## Data records:

-- ==== Sys2Proof/Tests/Slice0.lean ====
section
/-! SUPPORT. Small tests: words of the manual, ill-formed terms, single steps with results worked out from the manual, and a
witness for the hypotheses of every statement. -/

namespace Sys2Proof.Tests

open Host Sys2Proof.Machine Sys2Proof.Cert

set_option Elab.async false

/-! ### Small states -/

/-- A clause of class 1 that 16 lanes met, whose active lanes are 0, 2, 4, 5, 6 and 7; one with all 16 lanes. -/
def cl : ClausePos := { hdr := 0, next := 4, stop := 12, nexth := 12, cls := 1, act := 0x00F5, sw := false, here := 0xFFFF }
def clAll : ClausePos := { cl with act := 0xFFFF }

/-- A warp of 16 lanes of group 0 of grid 1. -/
def wp : Warp := { Warp.supervisor 0 0 with gk := gkey 1 0, width := 16, live := lanesFull 16, clause := some cl, s := [(0, 8), (2, 4)] }
def wpAll : Warp := { wp with clause := some clAll }

/-- A grid of one group of one warp, with tiles, 4,096 bytes of scratchpad and one fold; its group. -/
def gr : Grid :=
  { gridOf State.reset 0 0 ⟨0, 0, 16, 0, 2, 4096, false, false, true, false, 1⟩ none with ptroot := 0x1000, ngroups := 2, nextg := 1 }
def gp : Group := Group.fresh .run [0] [0, 1] [(0, 0), (1, 1)] [] 0 0

/-- One warp issuing; a mending core issuing. -/
def st (w : Warp) : State :=
  { State.reset with warps := [(0, w)], groups := [(gkey 1 0, gp)], grids := [(1, gr)], ctl := { Ctl.reset with cur := some (.warp 0) } }
def md : Mend := { Mend.reset with clause := some cl, halted := false, s := [(0, 8), (2, 4)] }
def stM (m : Mend) : State := { State.reset with mends := [(0, m)], grids := [(1, gr)], ctl := { Ctl.reset with cur := some (.mend 0) } }
/-- A supervisor warp issuing. -/
def sup : Warp := { Warp.supervisor 0 0 with clause := some { cl with act := 1 }, ctxsel := 1, s := [(0, 8), (2, 4)] }
def stS (w : Warp) : State :=
  { State.reset with warps := [(120, w)], groups := [(gkey 1 0, gp), (w.gk, Group.fresh .run [0] [15] [(0, 120)] [] 0 0)], grids := [(1, gr)], ctl := { Ctl.reset with cur := some (.warp 120) } }

/-- An outcome is a next state that is t. -/
def nextIs (r : Res) (t : State) : Bool :=
  match r with
  | .next u => decide (u = t)
  | _ => false

/-- Sources. -/
def v2 : VSrc := .vec 2 false
def m0 : MemOpnd := ⟨false, 4, false, false, 0, false, 0, false⟩

/-! ### Instructions with nothing in their way: the hypotheses of the statements about results -/

def scalars : List Instr :=
  [.sadd 5 2 4 (.reg 6), .ssub 0 1 3 (.imm 7), .smul 3 2 4 (.reg 6), .smad true 6 1 2 3 4, .smad false 3 2 4 6 8, .sdiv 7 2 4 (.reg 6),
   .slog 6 1 2 (.reg 0), .sshf 4 1 2 (.imm 1), .smin true 1 2 (.reg 3), .smax false 1 2 (.reg 3), .scmp 5 true 3 2 (.imm 3),
   .smov 63 (.imm 1), .ssel 3 1 2 (.reg 3), .simm 1 5, .scnt 2 1 2, .nop]
def lanes : List Instr :=
  [.vadd 31 v2 v2, .vsub 1 v2 (.scl 63), .vmul 1 v2 v2, .vdiv 1 v2 v2, .vlog 1 v2 v2, .vshf 1 v2 v2, .vmov 1 v2, .vimm 1 5,
   .vaddFx 30 v2 v2 3 true, .vsubFx 1 v2 v2 0 true, .vmulFx true 2 v2 v2 7 false, .vmulFx false 1 v2 v2 2 true, .vmad true 1 v2 v2 (.vec 4) 2 false,
   .vmad false 1 v2 v2 (.scl 4) 5 true, .vdivFx true 1 v2 v2 2, .vlogFx 5 1 v2 v2 6, .vshfFx 4 1 v2 v2 2, .vmin 1 v2 v2 2, .vmax 2 v2 v2 7,
   .vsel 7 true true 1 v2 (.vec 0 false) false, .vsel 0 false false 2 v2 v2 true, .vcnt true 1 v2 2, .vbfx 1 v2 2 31 1, .vbfi 1 v2 v2 2 0 32,
   .vcmp 5 6 v2 v2 2, .vvote 2 2 1 false, .vvote 0 1 1 true, .vshuf 3 1 v2 v2 2, .vscan 5 1 2 false 6 false true, .vscan 0 1 2 false 2 true false,
   .vred 2 1 2 false 2 false, .srdl 1 2 false,
   .vfadd 1 v2 v2, .vfmul 1 v2 v2, .vrcp 1 v2, .vrsq 1 v2, .vexp2 1 v2, .vlog2 1 v2, .vfaddFx true 2 v2 v2 3 3, .vfmulFx 1 v2 v2 0 1,
   .vfma true 1 v2 v2 (.vec 3) 2 0, .vrcpFx 1 v2 2 0, .vrsqFx 1 v2 2 0, .vexp2Fx 1 v2 2 0, .vlog2Fx 1 v2 2 0, .vscl 1 v2 v2 2 0,
   .vdot 1 v2 v2 (.vec 3) 0 0, .vsincos 1 3 v2 2 0, .vfmin 1 v2 v2 2, .vfmax 1 v2 v2 2, .vfcls 1 v2 2, .vfcmp 0 1 v2 v2 2,
   .vfcvt 1 2 false 2 10 4 0 true, .vfcvtPack 12 0 false 15 0 0 false, .vfcvtUnpack 0 30 false 15 0 false,
   .emask 0 3 0, .emask 3 0 1, .eclr true 1 2, .yield, .ebind 7 1 2, .barg 15, .bara 2, .wany 3, .exit 7 false, .rcw 3 9,
   .tfence, .sread 1 0, .sread 5 1, .csrr 0 0x010, .csrr 1 0x001, .csrw 2 0x002, .csrr 0 0x7FF, .xgrow true 6, .xgrow false 0, .seamj, .seamd,
   .fence 5 3, .cwait 255, .bra 3, .brc 0 false 3, .brv 0 false true 3, .call 1 0x20, .ret 1 false, .jmpi 1 false, .sjmp 4 0 2 0, .regrp 2 4 1]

## Prompt:
Repeat the material above precisely.

## Response below:
-- ==== Sys2Proof/Tests/Slice0.lean ====
section
/-! SUPPORT. Small tests: words of the manual, ill-formed terms, single steps with results worked out from the manual, and a
witness for the hypotheses of every statement. -/

namespace Sys2Proof.Tests

open Host Sys2Proof.Machine Sys2Proof.Cert

set_option Elab.async false

/-! ### Small states -/

/-- A clause of class 1 that 16 lanes met, whose active lanes are 0, 2, 4, 5, 6 and 7; one with all 16 lanes. -/
def cl : ClausePos := { hdr := 0, next := 4, stop := 12, nexth := 12, cls := 1, act := 0x00F5, sw := false, here := 0xFFFF }
def clAll : ClausePos := { cl with act := 0xFFFF }

/-- A warp of 16 lanes of group 0 of grid 1. -/
def wp : Warp := { Warp.supervisor 0 0 with gk := gkey 1 0, width := 16, live := lanesFull 16, clause := some cl, s := [(0, 8), (2, 4)] }
def wpAll : Warp := { wp with clause := some clAll }

/-- A grid of one group of one warp, with tiles, 4,096 bytes of scratchpad and one fold; its group. -/
def gr : Grid :=
  { gridOf State.reset 0 0 ⟨0, 0, 16, 0, 2, 4096, false, false, true, false, 1⟩ none with ptroot := 0x1000, ngroups := 2, nextg := 1 }
def gp : Group := Group.fresh .run [0] [0, 1] [(0, 0), (1, 1)] [] 0 0

/-- One warp issuing; a mending core issuing. -/
def st (w : Warp) : State :=
  { State.reset with warps := [(0, w)], groups := [(gkey 1 0, gp)], grids := [(1, gr)], ctl := { Ctl.reset with cur := some (.warp 0) } }
def md : Mend := { Mend.reset with clause := some cl, halted := false, s := [(0, 8), (2, 4)] }
def stM (m : Mend) : State := { State.reset with mends := [(0, m)], grids := [(1, gr)], ctl := { Ctl.reset with cur := some (.mend 0) } }
/-- A supervisor warp issuing. -/
def sup : Warp := { Warp.supervisor 0 0 with clause := some { cl with act := 1 }, ctxsel := 1, s := [(0, 8), (2, 4)] }
def stS (w : Warp) : State :=
  { State.reset with warps := [(120, w)], groups := [(gkey 1 0, gp), (w.gk, Group.fresh .run [0] [15] [(0, 120)] [] 0 0)], grids := [(1, gr)], ctl := { Ctl.reset with cur := some (.warp 120) } }

/-- An outcome is a next state that is t. -/
def nextIs (r : Res) (t : State) : Bool :=
  match r with
  | .next u => decide (u = t)
  | _ => false

/-- Sources. -/
def v2 : VSrc := .vec 2 false
def m0 : MemOpnd := ⟨false, 4, false, false, 0, false, 0, false⟩

/-! ### Instructions with nothing in their way: the hypotheses of the statements about results -/

def scalars : List Instr :=
  [.sadd 5 2 4 (.reg 6), .ssub 0 1 3 (.imm 7), .smul 3 2 4 (.reg 6), .smad true 6 1 2 3 4, .smad false 3 2 4 6 8, .sdiv 7 2 4 (.reg 6),
   .slog 6 1 2 (.reg 0), .sshf 4 1 2 (.imm 1), .smin true 1 2 (.reg 3), .smax false 1 2 (.reg 3), .scmp 5 true 3 2 (.imm 3),
   .smov 63 (.imm 1), .ssel 3 1 2 (.reg 3), .simm 1 5, .scnt 2 1 2, .nop]
def lanes : List Instr :=
  [.vadd 31 v2 v2, .vsub 1 v2 (.scl 63), .vmul 1 v2 v2, .vdiv 1 v2 v2, .vlog 1 v2 v2, .vshf 1 v2 v2, .vmov 1 v2, .vimm 1 5,
   .vaddFx 30 v2 v2 3 true, .vsubFx 1 v2 v2 0 true, .vmulFx true 2 v2 v2 7 false, .vmulFx false 1 v2 v2 2 true, .vmad true 1 v2 v2 (.vec 4) 2 false,
   .vmad false 1 v2 v2 (.scl 4) 5 true, .vdivFx true 1 v2 v2 2, .vlogFx 5 1 v2 v2 6, .vshfFx 4 1 v2 v2 2, .vmin 1 v2 v2 2, .vmax 2 v2 v2 7,
   .vsel 7 true true 1 v2 (.vec 0 false) false, .vsel 0 false false 2 v2 v2 true, .vcnt true 1 v2 2, .vbfx 1 v2 2 31 1, .vbfi 1 v2 v2 2 0 32,
   .vcmp 5 6 v2 v2 2, .vvote 2 2 1 false, .vvote 0 1 1 true, .vshuf 3 1 v2 v2 2, .vscan 5 1 2 false 6 false true, .vscan 0 1 2 false 2 true false,
   .vred 2 1 2 false 2 false, .srdl 1 2 false,
   .vfadd 1 v2 v2, .vfmul 1 v2 v2, .vrcp 1 v2, .vrsq 1 v2, .vexp2 1 v2, .vlog2 1 v2, .vfaddFx true 2 v2 v2 3 3, .vfmulFx 1 v2 v2 0 1,
   .vfma true 1 v2 v2 (.vec 3) 2 0, .vrcpFx 1 v2 2 0, .vrsqFx 1 v2 2 0, .vexp2Fx 1 v2 2 0, .vlog2Fx 1 v2 2 0, .vscl 1 v2 v2 2 0,
   .vdot 1 v2 v2 (.vec 3) 0 0, .vsincos 1 3 v2 2 0, .vfmin 1 v2 v2 2, .vfmax 1 v2 v2 2, .vfcls 1 v2 2, .vfcmp 0 1 v2 v2 2,
   .vfcvt 1 2 false 2 10 4 0 true, .vfcvtPack 12 0 false 15 0 0 false, .vfcvtUnpack 0 30 false 15 0 false,
   .emask 0 3 0, .emask 3 0 1, .eclr true 1 2, .yield, .ebind 7 1 2, .barg 15, .bara 2, .wany 3, .exit 7 false, .rcw 3 9,
   .tfence, .sread 1 0, .sread 5 1, .csrr 0 0x010, .csrr 1 0x001, .csrw 2 0x002, .csrr 0 0x7FF, .xgrow true 6, .xgrow false 0, .seamj, .seamd,
   .fence 5 3, .cwait 255, .bra 3, .brc 0 false 3, .brv 0 false true 3, .call 1 0x20, .ret 1 false, .jmpi 1 false, .sjmp 4 0 2 0, .regrp 2 4 1]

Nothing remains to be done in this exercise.